■ SUPPLIED MATERIAL
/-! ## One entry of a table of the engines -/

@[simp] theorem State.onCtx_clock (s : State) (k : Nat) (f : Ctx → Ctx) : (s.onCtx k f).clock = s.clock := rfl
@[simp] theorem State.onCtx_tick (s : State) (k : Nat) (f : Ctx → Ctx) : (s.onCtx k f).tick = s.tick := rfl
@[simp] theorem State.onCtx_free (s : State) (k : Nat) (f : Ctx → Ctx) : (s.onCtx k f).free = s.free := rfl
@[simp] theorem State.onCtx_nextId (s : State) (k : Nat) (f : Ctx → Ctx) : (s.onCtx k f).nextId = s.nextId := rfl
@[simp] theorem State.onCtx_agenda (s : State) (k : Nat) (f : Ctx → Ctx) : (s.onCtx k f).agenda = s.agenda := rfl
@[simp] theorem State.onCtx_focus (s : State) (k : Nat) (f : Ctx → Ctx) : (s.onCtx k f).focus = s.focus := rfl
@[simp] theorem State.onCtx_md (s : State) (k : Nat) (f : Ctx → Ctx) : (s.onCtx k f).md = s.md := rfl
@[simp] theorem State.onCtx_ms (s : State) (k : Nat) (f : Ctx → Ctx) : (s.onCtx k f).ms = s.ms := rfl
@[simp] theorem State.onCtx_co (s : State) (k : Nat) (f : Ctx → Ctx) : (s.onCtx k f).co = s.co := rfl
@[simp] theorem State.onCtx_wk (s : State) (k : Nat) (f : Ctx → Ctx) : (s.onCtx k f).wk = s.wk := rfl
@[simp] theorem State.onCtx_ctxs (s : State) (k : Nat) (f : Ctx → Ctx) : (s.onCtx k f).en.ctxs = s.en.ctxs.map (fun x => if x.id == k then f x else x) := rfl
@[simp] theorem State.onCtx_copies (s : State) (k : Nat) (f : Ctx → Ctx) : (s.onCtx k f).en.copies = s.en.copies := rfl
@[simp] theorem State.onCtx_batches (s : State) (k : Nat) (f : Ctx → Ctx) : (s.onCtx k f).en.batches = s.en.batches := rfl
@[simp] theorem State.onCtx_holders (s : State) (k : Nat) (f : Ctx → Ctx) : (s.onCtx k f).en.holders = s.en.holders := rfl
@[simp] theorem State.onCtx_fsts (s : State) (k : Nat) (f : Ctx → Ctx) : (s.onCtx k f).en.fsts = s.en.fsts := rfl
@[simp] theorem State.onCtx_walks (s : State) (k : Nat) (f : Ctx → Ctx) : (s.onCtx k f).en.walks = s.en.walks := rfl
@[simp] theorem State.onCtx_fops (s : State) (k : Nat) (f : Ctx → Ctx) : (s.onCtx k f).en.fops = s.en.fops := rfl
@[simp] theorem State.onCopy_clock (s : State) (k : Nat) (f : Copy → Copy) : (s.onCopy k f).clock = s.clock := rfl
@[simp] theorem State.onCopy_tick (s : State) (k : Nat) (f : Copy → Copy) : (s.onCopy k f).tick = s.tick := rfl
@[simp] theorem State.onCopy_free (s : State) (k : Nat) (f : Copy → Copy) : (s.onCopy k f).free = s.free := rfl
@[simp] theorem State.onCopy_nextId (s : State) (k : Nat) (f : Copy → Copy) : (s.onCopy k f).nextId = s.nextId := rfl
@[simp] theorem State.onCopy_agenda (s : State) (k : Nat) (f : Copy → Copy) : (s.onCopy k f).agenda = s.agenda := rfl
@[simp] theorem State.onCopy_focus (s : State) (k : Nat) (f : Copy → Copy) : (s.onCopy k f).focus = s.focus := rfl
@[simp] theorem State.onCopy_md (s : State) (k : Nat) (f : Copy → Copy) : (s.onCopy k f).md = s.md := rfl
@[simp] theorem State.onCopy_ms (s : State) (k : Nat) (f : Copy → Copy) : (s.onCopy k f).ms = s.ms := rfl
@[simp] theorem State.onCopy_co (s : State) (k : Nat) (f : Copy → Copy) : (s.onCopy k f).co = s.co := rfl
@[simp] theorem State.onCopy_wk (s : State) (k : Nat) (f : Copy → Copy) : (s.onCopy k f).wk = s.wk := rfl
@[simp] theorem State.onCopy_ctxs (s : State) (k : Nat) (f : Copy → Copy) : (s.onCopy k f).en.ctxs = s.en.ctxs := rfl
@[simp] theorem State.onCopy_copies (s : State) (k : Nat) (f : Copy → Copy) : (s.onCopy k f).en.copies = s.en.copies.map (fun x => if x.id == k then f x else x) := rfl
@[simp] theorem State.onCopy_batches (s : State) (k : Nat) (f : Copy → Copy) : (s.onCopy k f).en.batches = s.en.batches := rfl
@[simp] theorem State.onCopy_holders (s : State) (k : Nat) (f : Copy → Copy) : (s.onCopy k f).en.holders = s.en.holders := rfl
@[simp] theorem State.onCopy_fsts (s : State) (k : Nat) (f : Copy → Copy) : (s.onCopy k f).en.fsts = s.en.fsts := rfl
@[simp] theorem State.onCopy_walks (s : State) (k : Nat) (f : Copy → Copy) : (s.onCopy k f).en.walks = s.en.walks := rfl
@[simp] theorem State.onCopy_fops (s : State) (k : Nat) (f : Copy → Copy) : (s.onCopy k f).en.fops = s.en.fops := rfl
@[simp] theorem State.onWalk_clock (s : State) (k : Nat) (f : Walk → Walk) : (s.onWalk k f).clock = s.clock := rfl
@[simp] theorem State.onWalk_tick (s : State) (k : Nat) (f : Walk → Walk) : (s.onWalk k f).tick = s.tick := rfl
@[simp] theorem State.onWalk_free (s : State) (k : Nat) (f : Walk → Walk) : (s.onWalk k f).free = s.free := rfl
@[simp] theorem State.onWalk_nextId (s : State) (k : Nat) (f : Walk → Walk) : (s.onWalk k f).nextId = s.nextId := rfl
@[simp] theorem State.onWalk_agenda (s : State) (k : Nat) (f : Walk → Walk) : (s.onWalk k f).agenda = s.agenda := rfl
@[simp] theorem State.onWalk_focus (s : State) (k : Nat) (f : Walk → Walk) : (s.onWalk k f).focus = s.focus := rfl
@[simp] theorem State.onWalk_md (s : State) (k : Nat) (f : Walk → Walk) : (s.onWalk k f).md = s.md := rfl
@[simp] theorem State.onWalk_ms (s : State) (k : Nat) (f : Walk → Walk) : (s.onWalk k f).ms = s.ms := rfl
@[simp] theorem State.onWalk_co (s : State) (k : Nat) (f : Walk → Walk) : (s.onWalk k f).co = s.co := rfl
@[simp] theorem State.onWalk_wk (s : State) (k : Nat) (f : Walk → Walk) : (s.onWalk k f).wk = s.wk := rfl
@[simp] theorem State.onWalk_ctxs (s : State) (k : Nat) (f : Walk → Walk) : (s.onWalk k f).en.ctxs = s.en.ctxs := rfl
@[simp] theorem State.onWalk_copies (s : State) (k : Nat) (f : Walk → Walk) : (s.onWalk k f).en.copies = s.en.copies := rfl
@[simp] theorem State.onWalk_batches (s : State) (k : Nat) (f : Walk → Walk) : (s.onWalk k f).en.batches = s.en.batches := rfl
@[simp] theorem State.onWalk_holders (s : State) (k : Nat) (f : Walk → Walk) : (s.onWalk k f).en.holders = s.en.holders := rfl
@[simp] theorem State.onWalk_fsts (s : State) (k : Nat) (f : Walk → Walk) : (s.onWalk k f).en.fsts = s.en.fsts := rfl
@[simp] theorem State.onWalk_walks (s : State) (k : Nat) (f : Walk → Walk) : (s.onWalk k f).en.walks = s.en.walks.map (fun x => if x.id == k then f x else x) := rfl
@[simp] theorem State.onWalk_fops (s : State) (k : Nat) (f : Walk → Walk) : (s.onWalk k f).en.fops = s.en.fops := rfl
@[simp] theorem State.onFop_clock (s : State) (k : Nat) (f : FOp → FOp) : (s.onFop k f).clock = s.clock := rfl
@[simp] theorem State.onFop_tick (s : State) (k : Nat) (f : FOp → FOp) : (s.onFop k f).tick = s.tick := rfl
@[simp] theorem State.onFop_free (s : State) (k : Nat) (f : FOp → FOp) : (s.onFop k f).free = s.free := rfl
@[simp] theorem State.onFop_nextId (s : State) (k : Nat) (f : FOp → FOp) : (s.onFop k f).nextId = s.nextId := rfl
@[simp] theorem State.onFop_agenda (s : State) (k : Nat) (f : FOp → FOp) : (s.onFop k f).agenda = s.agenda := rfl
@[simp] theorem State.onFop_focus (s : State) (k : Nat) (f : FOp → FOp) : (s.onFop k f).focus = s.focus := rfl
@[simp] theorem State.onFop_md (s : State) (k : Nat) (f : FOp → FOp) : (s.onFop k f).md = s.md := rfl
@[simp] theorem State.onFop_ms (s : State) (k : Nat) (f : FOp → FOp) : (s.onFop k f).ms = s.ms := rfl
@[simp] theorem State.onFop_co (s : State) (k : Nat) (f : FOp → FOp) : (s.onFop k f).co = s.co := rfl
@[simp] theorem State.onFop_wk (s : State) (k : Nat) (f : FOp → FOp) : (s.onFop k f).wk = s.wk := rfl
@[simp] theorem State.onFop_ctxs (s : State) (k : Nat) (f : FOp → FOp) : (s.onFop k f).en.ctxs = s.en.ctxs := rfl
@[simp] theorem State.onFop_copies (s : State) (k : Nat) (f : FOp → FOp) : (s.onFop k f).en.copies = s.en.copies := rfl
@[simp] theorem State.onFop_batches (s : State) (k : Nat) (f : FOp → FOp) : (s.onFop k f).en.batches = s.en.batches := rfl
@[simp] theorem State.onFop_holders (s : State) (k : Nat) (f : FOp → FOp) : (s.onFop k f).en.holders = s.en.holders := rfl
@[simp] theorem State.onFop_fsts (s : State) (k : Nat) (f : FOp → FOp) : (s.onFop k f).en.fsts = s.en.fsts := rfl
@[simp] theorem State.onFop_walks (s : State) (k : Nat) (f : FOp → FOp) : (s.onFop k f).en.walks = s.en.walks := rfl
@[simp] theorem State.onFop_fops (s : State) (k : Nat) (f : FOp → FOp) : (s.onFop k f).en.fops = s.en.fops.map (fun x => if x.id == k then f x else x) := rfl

■ ASSIGNMENT
Reproduce exactly the stretch of lines that starts at the one containing "(s.onFop k f).en.batches = s.en.batches := rfl" and ends with the final line of the data, including both ends and nothing more.

■ SOLUTION TO THE PROBLEM
@[simp] theorem State.onFop_batches (s : State) (k : Nat) (f : FOp → FOp) : (s.onFop k f).en.batches = s.en.batches := rfl
@[simp] theorem State.onFop_holders (s : State) (k : Nat) (f : FOp → FOp) : (s.onFop k f).en.holders = s.en.holders := rfl
@[simp] theorem State.onFop_fsts (s : State) (k : Nat) (f : FOp → FOp) : (s.onFop k f).en.fsts = s.en.fsts := rfl
@[simp] theorem State.onFop_walks (s : State) (k : Nat) (f : FOp → FOp) : (s.onFop k f).en.walks = s.en.walks := rfl
@[simp] theorem State.onFop_fops (s : State) (k : Nat) (f : FOp → FOp) : (s.onFop k f).en.fops = s.en.fops.map (fun x => if x.id == k then f x else x) := rfl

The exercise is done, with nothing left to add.